Church of St. John of St. Paul
Rev. Thomas F. Gleeson
Third Pastor 1894 -- 1929
Rev. Thomas F. Gleeson

The third pastor of St. John’s, Rev. Thomas F. Gleeson, came from Northfield to the post which he was to hold for thirty-five years. It was at this time, in September 1894, that the first assistant, Rev. Edward T. Lee, came to St. John’s. 

Father Gleeson found in his new charge a church, a rectory and a new school, but along with these, a heavy indebtedness. The dry bones of the minutes of the corporation meetings take on living flesh when we consider the heroic way in which the little parish of some 300 families held its own during a series of trying years, and emerged, before the death of Father Gleeson in 1929, with a new church and a new rectory. 

In 1913 Father Gleeson celebrated his silver jubilee.  On June 26 of that year, Right Rev. John J. Lawler auxiliary bishop of the diocese, and seventy-five priests gathered in the church for the solemn high mass, celebrated by the jubiliarian.

Mayor H. P. Keller, representing the City of St. Paul; Daniel Lawler, the Knights of Columbus; T. J. Doyle, the Ancient Order of Hibernians; and J. A. Seeger, the Dayton’s Bluff Commercial Club, were the principal speakers at a celebration held on June 30 in the Odd Fellows’ Hall, at Reaney and Forest streets, in recognition of the work done by Father Gleeson for the church and community. At this gathering "Father Tom," as he was affectionately called, was presented with a purse by the members of the congregation in a spirit of gratitude for the work he had done in his nineteen years among them. 

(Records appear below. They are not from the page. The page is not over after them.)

@[simp] theorem State.emptySets_regs : (s.emptySets).regs = s.regs := rfl
@[simp] theorem State.emptySets_pc : (s.emptySets).pc = s.pc := rfl
@[simp] theorem State.emptySets_flags : (s.emptySets).flags = s.flags := rfl
@[simp] theorem State.emptySets_xcr0 : (s.emptySets).xcr0 = s.xcr0 := rfl
@[simp] theorem State.emptySets_rtmActive : (s.emptySets).rtmActive = s.rtmActive := rfl
@[simp] theorem State.emptySets_rtmNest : (s.emptySets).rtmNest = s.rtmNest := rfl
@[simp] theorem State.emptySets_fallback : (s.emptySets).fallback = s.fallback := rfl
@[simp] theorem State.emptySets_rtmSaved : (s.emptySets).rtmSaved = s.rtmSaved := rfl
@[simp] theorem State.emptySets_writeSet : (s.emptySets).writeSet = [] := rfl
@[simp] theorem State.emptySets_readSet : (s.emptySets).readSet = [] := rfl
@[simp] theorem State.emptySets_hleElided : (s.emptySets).hleElided = s.hleElided := rfl
@[simp] theorem State.emptySets_mem : (s.emptySets).mem = s.mem := rfl
@[simp] theorem State.emptySets_storeBuffer : (s.emptySets).storeBuffer = s.storeBuffer := rfl
@[simp] theorem State.emptySets_params : (s.emptySets).params = s.params := rfl
@[simp] theorem State.emptySets_bus : (s.emptySets).bus = s.bus := rfl
@[simp] theorem State.emptySets_draws : (s.emptySets).draws = s.draws := rfl

@[simp] theorem State.publish_regs : (s.publish).regs = s.regs := rfl
@[simp] theorem State.publish_pc : (s.publish).pc = s.pc := rfl
@[simp] theorem State.publish_flags : (s.publish).flags = s.flags := rfl
@[simp] theorem State.publish_xcr0 : (s.publish).xcr0 = s.xcr0 := rfl
@[simp] theorem State.publish_rtmActive : (s.publish).rtmActive = s.rtmActive := rfl
@[simp] theorem State.publish_rtmNest : (s.publish).rtmNest = s.rtmNest := rfl
@[simp] theorem State.publish_fallback : (s.publish).fallback = s.fallback := rfl
@[simp] theorem State.publish_rtmSaved : (s.publish).rtmSaved = s.rtmSaved := rfl
@[simp] theorem State.publish_writeSet : (s.publish).writeSet = [] := rfl
@[simp] theorem State.publish_readSet : (s.publish).readSet = [] := rfl
@[simp] theorem State.publish_hleElided : (s.publish).hleElided = s.hleElided := rfl
@[simp] theorem State.publish_mem : (s.publish).mem = s.mem.writeAll s.writeSet := rfl
@[simp] theorem State.publish_storeBuffer : (s.publish).storeBuffer = s.storeBuffer := rfl
@[simp] theorem State.publish_params : (s.publish).params = s.params := rfl
@[simp] theorem State.publish_bus : (s.publish).bus = s.bus := rfl
@[simp] theorem State.publish_draws : (s.publish).draws = s.draws := rfl

@[simp] theorem State.endRegion_regs : (s.endRegion).regs = s.regs := rfl
@[simp] theorem State.endRegion_pc : (s.endRegion).pc = s.pc := rfl
@[simp] theorem State.endRegion_flags : (s.endRegion).flags = s.flags := rfl
@[simp] theorem State.endRegion_xcr0 : (s.endRegion).xcr0 = s.xcr0 := rfl
@[simp] theorem State.endRegion_rtmActive : (s.endRegion).rtmActive = false := rfl
@[simp] theorem State.endRegion_rtmNest : (s.endRegion).rtmNest = s.rtmNest := rfl
@[simp] theorem State.endRegion_fallback : (s.endRegion).fallback = none := rfl
@[simp] theorem State.endRegion_rtmSaved : (s.endRegion).rtmSaved = none := rfl
@[simp] theorem State.endRegion_writeSet : (s.endRegion).writeSet = s.writeSet := rfl
@[simp] theorem State.endRegion_readSet : (s.endRegion).readSet = s.readSet := rfl
@[simp] theorem State.endRegion_hleElided : (s.endRegion).hleElided = s.hleElided := rfl
@[simp] theorem State.endRegion_mem : (s.endRegion).mem = s.mem := rfl
@[simp] theorem State.endRegion_storeBuffer : (s.endRegion).storeBuffer = s.storeBuffer := rfl
@[simp] theorem State.endRegion_params : (s.endRegion).params = s.params := rfl
@[simp] theorem State.endRegion_bus : (s.endRegion).bus = s.bus := rfl
@[simp] theorem State.endRegion_draws : (s.endRegion).draws = s.draws := rfl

The first meeting to discuss the erection of a new church took place in 1919. The entire sum of $125,000 necessary was pledged within the parish itself.  On Easter Sunday, March 25, 1923, the parishioners attended their first solemn service in the new brick and Bedford stone building in modem Gothic style.  The new church might have well been the cause of pardonable pride on the part of Father Gleeson. 

The new church was, however, only one step in the development of the parish property.  A twenty-one room brick parish house was completed in September of 1927, at a cost of $19,500, and on December 19.

Father Gleeson lived for only two years in his new home, and died after a short illness on March 3, 1929. As his successor, Rev. James E. Doyle, pointed out in his first year book, Father Gleeson "had St. John’s in mind and heart even to the last. The bulk of his modest estate will come to the parish he served so long and so faithfully."